A phoneme recognizer to recognize phonemes from input voice data;

A key string detector for detecting and combining N phonemes recognized by the phoneme recognizer by integrating them into basic analysis units;

For the basic analysis unit detected by the key string detector, the probability of appearing in the topic data of the training data in which the basic analysis unit is stored in advance is calculated, and the suitability for each topic is determined based on the calculated appearance probabilities to give a score. Topic Comparators,

And a topic detector configured to detect and output a topic having a predetermined threshold value or more among the topics assigned a score by the topic comparator.

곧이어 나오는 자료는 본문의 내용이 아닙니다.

-- ==== Sys2Proof/Certificates/Slice0/Obligations.lean ====
section
/-! DEFINITION. The statements for the provers. Every one is about the model's own step, meanings, decoder
or shared operations; each docstring names the rules of spec/ it formalises. -/

open Sys2Proof Sys2Proof.Machine

/-! ## Reset, step, encodings -/

/-- 10_state.md R35: the reset values, block and environment. -/
def Obligations.ResetHoldsTheValuesAfterBoot : Prop :=
  State.reset.phase = .ready ∧ State.reset.ctrl = 0x0D#8 ∧
  (∀ r < 8, ∀ c < 128, State.reset.fb.cell r c = { value := 0#8, dirty := true }) ∧
  State.reset.xcs = true ∧ State.reset.xrst = true ∧
  (∀ k, ∃ l, State.reset.lcd k = some l ∧ l.on = true ∧ l.startLine = 0#6 ∧ l.page = 7#3 ∧ l.col = 0#6 ∧
    ∀ p < 8, ∀ y < 64, l.byteAt p y = some 0#8) ∧
  State.reset.exp.read? State.reset.params.aDataDir.toNat = some State.reset.params.ddrIn ∧
  State.reset.exp.read? State.reset.params.aCtrlDir.toNat = some State.reset.params.ctrlDirValue

/-- 10_state.md R27 (log 1): a step decodes the caller's next request and performs it; with none it waits;
a request that decodes to nothing is refused by name; a table word put first is the next operation. -/
def Obligations.StepPerformsTheDecodedRequest : Prop :=
  (∀ s q rest i, s.calls = q :: rest → decode q = .ok i → step s = exec i { s with calls := rest }) ∧
  (∀ s q rest e, s.calls = q :: rest → decode q = .error e → step s = .refused (.undecodable e)) ∧
  (∀ s, s.calls = [] → step s = .next s) ∧
  (∀ s nbits w i, decodeTableWord nbits w = some i → step (s.withFetchWord nbits w) = exec i s)

/-- 30_encoding.md R70, R74, R76, R78, R81: words and lines written out from the spec's tables.
That a bus word shared by two rows of the table decodes to lcd.*, and the reserved byte 0x00 to bus.write, is the
model's choice (log 7, DESIGN CHOICE). -/
def Obligations.WrittenOutWordsDecode : Prop :=
  decode (.frame [0b01000000#8, 0x01#8, 0x00#8]) = .ok (.expWriteRegister 0x01#8 0x00#8) ∧
  decode (.frame [0b01000000#8, 0x00#8, 0x00#8, 0xFF#8]) = .ok (.expWriteRegisterBurst 0x00#8 [0x00#8, 0xFF#8]) ∧
  decode (.frame [0b01000001#8, 0x13#8, 0x00#8]) = .ok (.expReadRegister 0x13#8) ∧
  decode (.frame [0b01000010#8, 0x13#8, 0x00#8]) = .error .reservedOpcode ∧
  decode (.control 0b10101010#8) =
    .ok (.ctrlUpdate ⟨some false, some true, some false, some true, some false, some true, some true⟩) ∧
  decode (.control 0b01000000#8) = .error .controlBit6 ∧
  (∀ k, decode (.busWord k 0b0000111111#10) = .ok (.lcdPower k true) ∧
    decode (.busWord k 0b0001111111#10) = .ok (.lcdSetColumn k 63) ∧
    decode (.busWord k 0b0010111001#10) = .ok (.lcdSetPage k 1) ∧
    decode (.busWord k 0b0011000110#10) = .ok (.lcdSetStartLine k 6) ∧
    decode (.busWord k 0b0101011010#10) = .ok (.lcdWriteData k 0x5A#8) ∧
    decode (.busWord k 0b1000000000#10) = .ok (.lcdReadStatus k) ∧
    decode (.busWord k 0b1100000000#10) = .ok (.lcdReadData k) ∧
    decode (.busWord k 0b0000000000#10) = .ok (.busWrite k false 0x00#8)) ∧
  decode (.line "fb.setByte 0, 40, 0xFF ; comment".toList) = .ok (.fbSetByte 0 40 0xFF#8)

/-- 30_encoding.md R78: the four classes by their patterns, exclusive, and what is left is reserved. -/
def Obligations.InstructionByteClassesDoNotOverlap : Prop :=
  (∀ b : Byte,
    (b &&& 0xFE#8 = 0x3E#8 → classify b = .power (b.getLsbD 0)) ∧
    (b &&& 0xC0#8 = 0x40#8 → classify b = .setColumn (b.setWidth 6)) ∧
    (b &&& 0xF8#8 = 0xB8#8 → classify b = .setPage (b.setWidth 3)) ∧
    (b &&& 0xC0#8 = 0xC0#8 → classify b = .setStartLine (b.setWidth 6)) ∧
    (classify b = .reserved ↔ b.toNat ≤ 0x3D ∨ (0x80 ≤ b.toNat ∧ b.toNat ≤ 0xB7)))

/-- 30_encoding.md R77: operands are masked, never range-checked; an out-of-range one aliases. -/
def Obligations.PrimitiveOperandsAreMasked : Prop :=
  (∀ n, (pageByte n).toNat = 0xB8 + n % 8 ∧ (columnByte n).toNat = 0x40 + n % 64 ∧
    (startLineByte n).toNat = 0xC0 + n % 64) ∧
  powerByte true = 0x3F#8 ∧ powerByte false = 0x3E#8 ∧ pageByte 9 = 0xB9#8 ∧
  (∀ k n s, exec (.lcdSetPage k n) s = exec (.lcdSetPage k (n % 8)) s ∧
    exec (.lcdSetColumn k n) s = exec (.lcdSetColumn k (n % 64)) s ∧
    exec (.lcdSetStartLine k n) s = exec (.lcdSetStartLine k (n % 64)) s)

In the topic detection method of the speech recognition system,

A phoneme recognition step of recognizing phonemes in the input voice data;

An N key string detection step of detecting the phoneme by combining the recognized phonemes by N and integrating them into a basic analysis unit;

For the basic analysis unit detected in the N-key string detection step, a probability of appearing in the topic data of the training data in which the basic analysis unit is stored in advance is calculated, and the suitability for each topic is determined based on the calculated appearance probability to obtain a score. Topic comparison step to give,

And a topic detecting step of detecting and outputting a topic having a predetermined threshold value or more among the topics to which the score is assigned by the topic comparison step.